- **WHAT YOU HAVE TO DO**
Across all entries below, how many lines include "regsBut"? Only the number, please.

[Saved entries]
= Beginning of Section =

theorem Dev.faultSeen_shows (d : Dev) (r : Reason) :
    (d.faultSeen r).ownHoldover = true ∧ (d.faultSeen r).flag F.CLK_STAT_LOCKED = false ∧ (d.faultSeen r).spll = 2 := by
  let e := ((d.countFault r).setFlag F.CLK_STAT_LOCKED false).setFlag F.CLK_STAT_HOLDOVER true
  refine ⟨?_, ?_, Dev.spll_setSpll _ 2 (by decide)⟩
  · exact (Dev.ownHoldover_setSpll e 2).trans (Dev.flag_setFlag_same _ F.CLK_STAT_HOLDOVER true (by decide) rfl)
  · refine (Dev.flag_setFld_ne e F.CLK_STAT_SPLL F.CLK_STAT_LOCKED 2 (by decide) (by decide)).trans ?_
    refine (Dev.flag_setFlag_ne _ F.CLK_STAT_HOLDOVER F.CLK_STAT_LOCKED true (by decide) (by decide)).trans ?_
    exact Dev.flag_setFlag_same _ F.CLK_STAT_LOCKED false (by decide) rfl

theorem Dev.stat_fenceMarked (d : Dev) (r : Reason) (fb : Nat) :
    (d.fenceMarked r fb).reg R.CLK_STAT = (d.setFld F.CLK_STAT_REASON r.toNat).reg R.CLK_STAT := by
  have h : (d.setFld F.CLK_STAT_REASON r.toNat).regsBut (d.fenceMarked r fb) [R.CLK_EVT_CNT, R.CLK_HO_BN_LO, R.CLK_HO_BN_HI] :=
    (((Dev.regsBut.refl _ _).addSat (by decide) 1).setNum2 (by simp) (by simp) fb).trans (.of_regs rfl _)
  exact h _ (by decide)

theorem Dev.fld_fenceMarked (d : Dev) (r : Reason) (fb : Nat) {f : Fld} (ha : f.a = R.CLK_STAT) (hf : f.hi < 16) :
    (d.fenceMarked r fb).fld f = d.fld f := by
  rw [Dev.fld, ha, Dev.stat_fenceMarked, ← ha]
  exact Dev.fld_setFld_ne d F.CLK_STAT_REASON f _ (by omega) (.inr (.inl hf))

theorem Dev.reason_fenceMarked (d : Dev) (r : Reason) (fb : Nat) : (d.fenceMarked r fb).fld F.CLK_STAT_REASON = r.toNat := by
  rw [Dev.fld, Dev.stat_fenceMarked]
  exact (Dev.fld_setFld_same d F.CLK_STAT_REASON _ (by decide)).trans (Nat.mod_eq_of_lt r.isLt)

/-- What the start of a holdover shows. -/
structure Dev.InHoldover (d e : Dev) (r : Reason) : Prop where
  own : e.ownHoldover = true
  locked : e.flag F.CLK_STAT_LOCKED = false
  spll : e.spll = 2
  reason : e.fld F.CLK_STAT_REASON = r.toNat
  faultBn : e.clk.faultBn = d.now
  faultDue : e.clk.faultDue = true
  causes : ∀ k ∈ timingDoms, r ∈ (e.dom k).causes
  isr : bitOf (e.reg R.HST_ISR0) 18 = true
  jobsDue : e.clk.jobsDue = true
  jobs : e.jobs = d.jobs

theorem Dev.InHoldover.kept {d e f : Dev} {r : Reason} (h : d.InHoldover e r) (h' : e.FaultKept f) : d.InHoldover f r where
  own := by rw [Dev.ownHoldover, Dev.flag, Dev.fld, h'.stat]; exact h.own
  locked := by rw [Dev.flag, Dev.fld, h'.stat]; exact h.locked
  spll := by rw [Dev.spll, Dev.fld, h'.stat]; exact h.spll
  reason := by rw [Dev.fld, h'.stat]; exact h.reason
  faultBn := h'.faultBn.trans h.faultBn
  faultDue := h'.faultDue.trans h.faultDue
  causes := fun k hk => h'.causes k r (h.causes k hk)
  isr := h'.isr h.isr
  jobsDue := h'.jobsDue.trans h.jobsDue
  jobs := h'.jobs.trans h.jobs

theorem Dev.inHoldover_clockFence (d : Dev) (r : Reason) : d.InHoldover ((d.faultSeen r).clockFence r (d.faultSeen r).now) r := by
  obtain ⟨hjobs, hnow, -, hdue⟩ := d.faultSeen_keeps r
  obtain ⟨hown, hlock, hspll⟩ := d.faultSeen_shows r
  have hkept := (d.faultSeen r).faultKept_clockFence r (d.faultSeen r).now
  have hfld : ∀ f : Fld, f.a = R.CLK_STAT → f.hi < 16 →
      ((d.faultSeen r).clockFence r (d.faultSeen r).now).fld f = (d.faultSeen r).fld f := fun f ha hf => by
    rw [Dev.fld, ha, hkept.stat, ← ha]
    exact (d.faultSeen r).fld_fenceMarked r _ ha hf
  refine ⟨?_, ?_, (hfld _ rfl (by decide)).trans hspll, ?_, hkept.faultBn.trans hnow, hkept.faultDue.trans hdue,
    fun k hk => (d.faultSeen r).causes_clockFence r _ hk, ?_, hkept.jobsDue, hkept.jobs.trans hjobs⟩
  · rw [Dev.ownHoldover, Dev.flag, hfld _ rfl (by decide)]; exact hown
  · rw [Dev.flag, hfld _ rfl (by decide)]; exact hlock
  · rw [Dev.fld, hkept.stat]; exact (d.faultSeen r).reason_fenceMarked r _
  · rw [Dev.clockFence_eq]; exact Dev.isr_raiseIrq _ 18 (by decide)
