/-- What the decoder corrects (R114): in a coherent state, DECODE gives bit w of FRAME back exactly when at most N/2 bits of window w
differ from RED, for an original 0, and fewer than N/2, for an original 1; fewer than ceil(N/2) suffices for both. -/
def Obligations.DecoderCorrectsExactly : Prop :=
  ∀ (s : State) (q r : Bits), s.Coherent → s.recBuf = some q → s.redBuf = some r →
    ∃ (t : State) (d : Bits), exec .decode s = .next t ∧ t.decBuf = some d ∧
      ∀ w, w < s.frame.length →
        (s.frame[w]? = some false → (d[w]? = s.frame[w]? ↔ 2 * windowDiffs q r s.n.toNat w ≤ s.n.toNat)) ∧
        (s.frame[w]? = some true → (d[w]? = s.frame[w]? ↔ 2 * windowDiffs q r s.n.toNat w < s.n.toNat)) ∧
        (windowDiffs q r s.n.toNat w < (s.n.toNat + 1) / 2 → d[w]? = s.frame[w]?)

/-- Where the channel's flips land (R111): REC, deinterleaved from COR, differs from PAD in each group exactly at the positions
π(1) and π(2) that exist, with π(v) = (v mod T)*M + (v div T); worked out for T = 1, T = 2 and T ≥ 3. -/
def Obligations.ChannelFlipsLand : Prop :=
  ∀ (p : Bits) (m t : Nat), 1 ≤ m → 1 ≤ t → p.length % (m * t) = 0 →
    ∀ i, i < p.length →
      ((Datapath.deinterleave (Datapath.corrupt (Datapath.interleave p m t) (m * t)) m t)[i]? ≠ p[i]? ↔
        (1 < m * t ∧ i % (m * t) = (1 % t) * m + 1 / t) ∨ (2 < m * t ∧ i % (m * t) = (2 % t) * m + 2 / t)) ∧
      (t = 1 →
        ((1 < m * t ∧ i % (m * t) = (1 % t) * m + 1 / t) ∨ (2 < m * t ∧ i % (m * t) = (2 % t) * m + 2 / t) ↔
          (i % (m * t) = 1 ∧ 2 ≤ m) ∨ (i % (m * t) = 2 ∧ 3 ≤ m))) ∧
      (t = 2 →
        ((1 < m * t ∧ i % (m * t) = (1 % t) * m + 1 / t) ∨ (2 < m * t ∧ i % (m * t) = (2 % t) * m + 2 / t) ↔
          i % (m * t) = m ∨ (i % (m * t) = 1 ∧ 2 ≤ m))) ∧
      (3 ≤ t →
        ((1 < m * t ∧ i % (m * t) = (1 % t) * m + 1 / t) ∨ (2 < m * t ∧ i % (m * t) = (2 % t) * m + 2 / t) ↔
          i % (m * t) = m ∨ i % (m * t) = 2 * m))

/-! ## Laws of the datapath -/

/-- The laws of the encoder (R93). -/
def Obligations.EncoderLaws : Prop :=
  ∀ (f g : Bits) (n : Nat), 1 ≤ n →
    (Datapath.encode f n).length = f.length * n ∧
    Datapath.encode [] n = [] ∧
    Datapath.encode f 1 = f ∧
    Datapath.encode (f ++ g) n = Datapath.encode f n ++ Datapath.encode g n ∧
    ∀ i b, f[i]? = some b → ((Datapath.encode f n).drop (i * n)).take n = List.replicate n b

/-- The laws of the padder and the splitter (R97). -/
def Obligations.PadderLaws : Prop :=
  ∀ (r : Bits) (g : Nat), 1 ≤ g →
    let p := Datapath.pad r g
    p.length % g = 0 ∧
    r.length ≤ p.length ∧ p.length < r.length + g ∧
    p.take r.length = r ∧
    (∀ i, r.length ≤ i → i < p.length → p[i]? = some false) ∧
    (p.length = r.length ↔ r.length % g = 0) ∧
    (∀ x ∈ Datapath.groups p g, x.length = g) ∧
    (Datapath.groups p g).length = Datapath.ceilDiv r.length g ∧
    (Datapath.groups p g).flatten = p

/-- The laws of the interleaver (R101): a permutation with its position map both ways, the length and the number of 1 bits kept,
the identity for T = 1 and M = 1, and neighbours in an output string M apart in the input. -/
def Obligations.InterleaverLaws : Prop :=
  ∀ (x : Bits) (m t : Nat), 1 ≤ m → 1 ≤ t → x.length = m * t →
    let y := Datapath.interleaveGroup x m t
    y.Perm x ∧
    (∀ j k, j < m → k < t → y[j * t + k]? = x[k * m + j]?) ∧
    (∀ v, v < m * t → y[v]? = x[(v % t) * m + v / t]?) ∧
    y.length = m * t ∧ y.count true = x.count true ∧
    (t = 1 → y = x) ∧ (m = 1 → y = x) ∧
    (∀ v, v + 1 < m * t → (v + 1) % t ≠ 0 → ((v + 1) % t) * m + (v + 1) / t = ((v % t) * m + v / t) + m)

/-- The laws of the channel (R106): twice is the identity, each group has min(len − 1, 2) flips, they are exactly at the indices with
i mod g in 1, 2, and from g = 3 on there are 2 for each group. -/
def Obligations.ChannelLaws : Prop :=
  (∀ x : Bits, Datapath.corruptGroup (Datapath.corruptGroup x) = x) ∧
  (∀ x : Bits, 1 ≤ x.length →
    ((List.range x.length).filter fun i => (Datapath.corruptGroup x)[i]? != x[i]?).length = min (x.length - 1) 2) ∧
  (∀ (s : Bits) (g : Nat), 1 ≤ g → s.length % g = 0 →
    (∀ i, i < s.length → ((Datapath.corrupt s g)[i]? ≠ s[i]? ↔ i % g = 1 ∨ i % g = 2)) ∧
    (3 ≤ g →
      ((List.range s.length).filter fun i => (Datapath.corrupt s g)[i]? != s[i]?).length = 2 * (s.length / g)))

/-- The inverse laws (R110): deinterleaving undoes interleaving and the converse, the inverse transpose is the transpose with the
dimensions exchanged, the same over whole buffers, and the transform is not its own inverse. -/
def Obligations.DeinterleaveInvertsInterleave : Prop :=
  (∀ (x : Bits) (m t : Nat), 1 ≤ m → 1 ≤ t → x.length = m * t →
    Datapath.deinterleaveGroup (Datapath.interleaveGroup x m t) m t = x ∧
    Datapath.interleaveGroup (Datapath.deinterleaveGroup x m t) m t = x ∧
    Datapath.deinterleaveGroup x m t = Datapath.interleaveGroup x t m) ∧
  (∀ (p : Bits) (m t : Nat), 1 ≤ m → 1 ≤ t → p.length % (m * t) = 0 →
    Datapath.deinterleave (Datapath.interleave p m t) m t = p) ∧
  Datapath.interleaveGroup [false, false, false, true, true, true] 3 2 = [false, true, false, true, false, true] ∧
  Datapath.interleaveGroup [false, true, false, true, false, true] 3 2 = [false, true, true, false, false, true]

/-- The decoder on any sequence, partial last window included (R112): bit w is 1 exactly when the 1s of the window, cut at the end of
the sequence, outnumber its 0s. -/
def Obligations.DecoderVotesEveryWindow : Prop :=
  ∀ (r : Bits) (n L : Nat), 1 ≤ n → L ≤ Datapath.ceilDiv r.length n →
    (Datapath.decode r n L).length = L ∧
    ∀ w, w < L →
      (Datapath.decode r n L)[w]? =
        some (decide (min ((w + 1) * n) r.length - w * n <
          2 * ((List.range (min ((w + 1) * n) r.length - w * n)).filter fun k => r[w * n + k]? == some true).length))

/-- Groups are independent (R53): a buffer of whole groups in two parts is interleaved, corrupted and deinterleaved part by part. -/
def Obligations.GroupsAreIndependent : Prop :=
  ∀ (p q : Bits) (m t : Nat), 1 ≤ m → 1 ≤ t → p.length % (m * t) = 0 →
    Datapath.interleave (p ++ q) m t = Datapath.interleave p m t ++ Datapath.interleave q m t ∧
    Datapath.corrupt (p ++ q) (m * t) = Datapath.corrupt p (m * t) ++ Datapath.corrupt q (m * t) ∧
    Datapath.deinterleave (p ++ q) m t = Datapath.deinterleave p m t ++ Datapath.deinterleave q m t

/-! ## Invariants and rules of the whole machine -/

/-- Every step keeps the invariant `State.Coherent` (R8, R19, R25 to R28, R37, R118, R126). -/
def Obligations.StepKeepsCoherent : Prop :=
  ∀ s s' : State, s.Coherent → step s = .next s' → s'.Coherent

/-- The state after reset is coherent. -/
def Obligations.ResetIsCoherent : Prop := State.reset.Coherent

= End of Section =

- **WRITTEN SOLUTION**
2